7. method according to claim 6, it is characterised in that step 6 includes：The classification results structure obtained using step 4 Build binary map C_t(z_i), wherein classification results are positive node value 1,0 are otherwise taken, by binary map C_t(z_i) show with second stage Write figure C_s(z_i) combine, final confidence map is obtained, final confidence map is C_f(z_i)=ω₁C_s(z_i)+ω₂C_t(z_i), wherein, Weights omega₁=0.3, ω₂=0.8, the value of the confidence of each super-pixel indicates it belong to the probability of target, and the value of the confidence of pixel etc. In the value of the confidence of its affiliated super-pixel.

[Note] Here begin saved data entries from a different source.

/-- The fields after writing `diskPresent`. -/
@[simp] theorem State.setDiskPresent_fields (x : Bool) :
    (s.setDiskPresent x).st = s.st ∧ (s.setDiskPresent x).fw = s.fw
      ∧ (s.setDiskPresent x).lastError = s.lastError ∧ (s.setDiskPresent x).lastCommand = s.lastCommand
      ∧ (s.setDiskPresent x).diskPresent = x ∧ (s.setDiskPresent x).writeProtected = s.writeProtected
      ∧ (s.setDiskPresent x).isHDMode = s.isHDMode
      ∧ (s.setDiskPresent x).abortRequested = s.abortRequested ∧ (s.setDiskPresent x).tp = s.tp
      ∧ (s.setDiskPresent x).hs = s.hs ∧ (s.setDiskPresent x).str = s.str
      ∧ (s.setDiskPresent x).cap = s.cap ∧ (s.setDiskPresent x).wr = s.wr
      ∧ (s.setDiskPresent x).blk = s.blk ∧ (s.setDiskPresent x).dec = s.dec
      ∧ (s.setDiskPresent x).ad = s.ad ∧ (s.setDiskPresent x).out = s.out
      ∧ (s.setDiskPresent x).now = s.now ∧ (s.setDiskPresent x).phase = s.phase
      ∧ (s.setDiskPresent x).frames = s.frames ∧ (s.setDiskPresent x).ops = s.ops
      ∧ (s.setDiskPresent x).env = s.env ∧ (s.setDiskPresent x).beyond = s.beyond
      ∧ (s.setDiskPresent x).cur = s.cur ∧ (s.setDiskPresent x).par = s.par := by
  repeat' constructor

/-- The fields after writing `writeProtected`. -/
@[simp] theorem State.setProtect_fields (x : Bool) (c : Code) :
    (s.setProtect x c).st = s.st ∧ (s.setProtect x c).fw = s.fw
      ∧ (s.setProtect x c).lastError = s.lastError ∧ (s.setProtect x c).lastCommand = s.lastCommand
      ∧ (s.setProtect x c).diskPresent = s.diskPresent ∧ (s.setProtect x c).writeProtected = x
      ∧ (s.setProtect x c).isHDMode = s.isHDMode ∧ (s.setProtect x c).abortRequested = s.abortRequested
      ∧ (s.setProtect x c).tp = s.tp ∧ (s.setProtect x c).hs = s.hs ∧ (s.setProtect x c).str = s.str
      ∧ (s.setProtect x c).cap = s.cap ∧ (s.setProtect x c).wr = s.wr ∧ (s.setProtect x c).blk = s.blk
      ∧ (s.setProtect x c).dec = s.dec ∧ (s.setProtect x c).ad = s.ad ∧ (s.setProtect x c).out = s.out
      ∧ (s.setProtect x c).now = s.now ∧ (s.setProtect x c).phase = .exit c
      ∧ (s.setProtect x c).frames = s.frames ∧ (s.setProtect x c).ops = s.ops
      ∧ (s.setProtect x c).env = s.env ∧ (s.setProtect x c).beyond = s.beyond
      ∧ (s.setProtect x c).cur = s.cur ∧ (s.setProtect x c).par = s.par := by
  repeat' constructor

/-- The fields after writing `isHDMode`. -/
@[simp] theorem State.setDensity_fields (x : Bool) :
    (s.setDensity x).st = s.st ∧ (s.setDensity x).fw = s.fw ∧ (s.setDensity x).lastError = s.lastError
      ∧ (s.setDensity x).lastCommand = s.lastCommand ∧ (s.setDensity x).diskPresent = s.diskPresent
      ∧ (s.setDensity x).writeProtected = s.writeProtected ∧ (s.setDensity x).isHDMode = x
      ∧ (s.setDensity x).abortRequested = s.abortRequested ∧ (s.setDensity x).tp = s.tp
      ∧ (s.setDensity x).hs = s.hs ∧ (s.setDensity x).str = s.str ∧ (s.setDensity x).cap = s.cap
      ∧ (s.setDensity x).wr = s.wr ∧ (s.setDensity x).blk = s.blk ∧ (s.setDensity x).dec = s.dec
      ∧ (s.setDensity x).ad = s.ad ∧ (s.setDensity x).out = s.out ∧ (s.setDensity x).now = s.now
      ∧ (s.setDensity x).phase = .exit .ok ∧ (s.setDensity x).frames = s.frames
      ∧ (s.setDensity x).ops = s.ops ∧ (s.setDensity x).env = s.env
      ∧ (s.setDensity x).beyond = s.beyond ∧ (s.setDensity x).cur = s.cur
      ∧ (s.setDensity x).par = s.par := by
  repeat' constructor

/-- The fields after clearing `abortRequested` (43_streaming_read.md R210). -/
@[simp] theorem State.clearAbort_fields (k : StreamStep) :
    (s.clearAbort k).st = s.st ∧ (s.clearAbort k).fw = s.fw ∧ (s.clearAbort k).lastError = s.lastError
      ∧ (s.clearAbort k).lastCommand = s.lastCommand ∧ (s.clearAbort k).diskPresent = s.diskPresent
      ∧ (s.clearAbort k).writeProtected = s.writeProtected ∧ (s.clearAbort k).isHDMode = s.isHDMode
      ∧ (s.clearAbort k).abortRequested = false ∧ (s.clearAbort k).tp = s.tp
      ∧ (s.clearAbort k).hs = s.hs ∧ (s.clearAbort k).str = s.str ∧ (s.clearAbort k).cap = s.cap
      ∧ (s.clearAbort k).wr = s.wr ∧ (s.clearAbort k).blk = s.blk ∧ (s.clearAbort k).dec = s.dec
      ∧ (s.clearAbort k).ad = s.ad ∧ (s.clearAbort k).out = s.out ∧ (s.clearAbort k).now = s.now
      ∧ (s.clearAbort k).phase = .stream k ∧ (s.clearAbort k).frames = s.frames
      ∧ (s.clearAbort k).ops = s.ops ∧ (s.clearAbort k).env = s.env
      ∧ (s.clearAbort k).beyond = s.beyond ∧ (s.clearAbort k).cur = s.cur
      ∧ (s.clearAbort k).par = s.par := by
  repeat' constructor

8. method according to claim 7, it is characterised in that step 7 includes：According to confidence map, in putting for each pixel Threshold values t, t=0.1*max (a C is subtracted in letter value_f(z_i)) so that the contrast increase of target and background, then use sliding window Mouth generates the candidate rectangle frame for describing target location and size, in order to adapt to the dimensional variation of target, meanwhile, normal conditions Under the target scale of adjacent interframe will not occur excessive change, therefore the high, wide of target takes previous frame high, wide 0.95 times, 1 It is totally 9 groups high, wide that traversal search, the score of each candidate rectangle frame of calculating are carried out to target location again with 1.05 times, and choose Point highest candidate rectangle frame is therein to be scored in rectangle frame whole pixels finally to determine the position where target and size The value of the confidence sum.

9. method according to claim 8, it is characterised in that step 8 includes：The classification results obtained according to step 4, are used The positive class and step 7 for belonging to target obtain the super-pixel of target outer frame as apparent model of the negative class renewal based on super-pixel.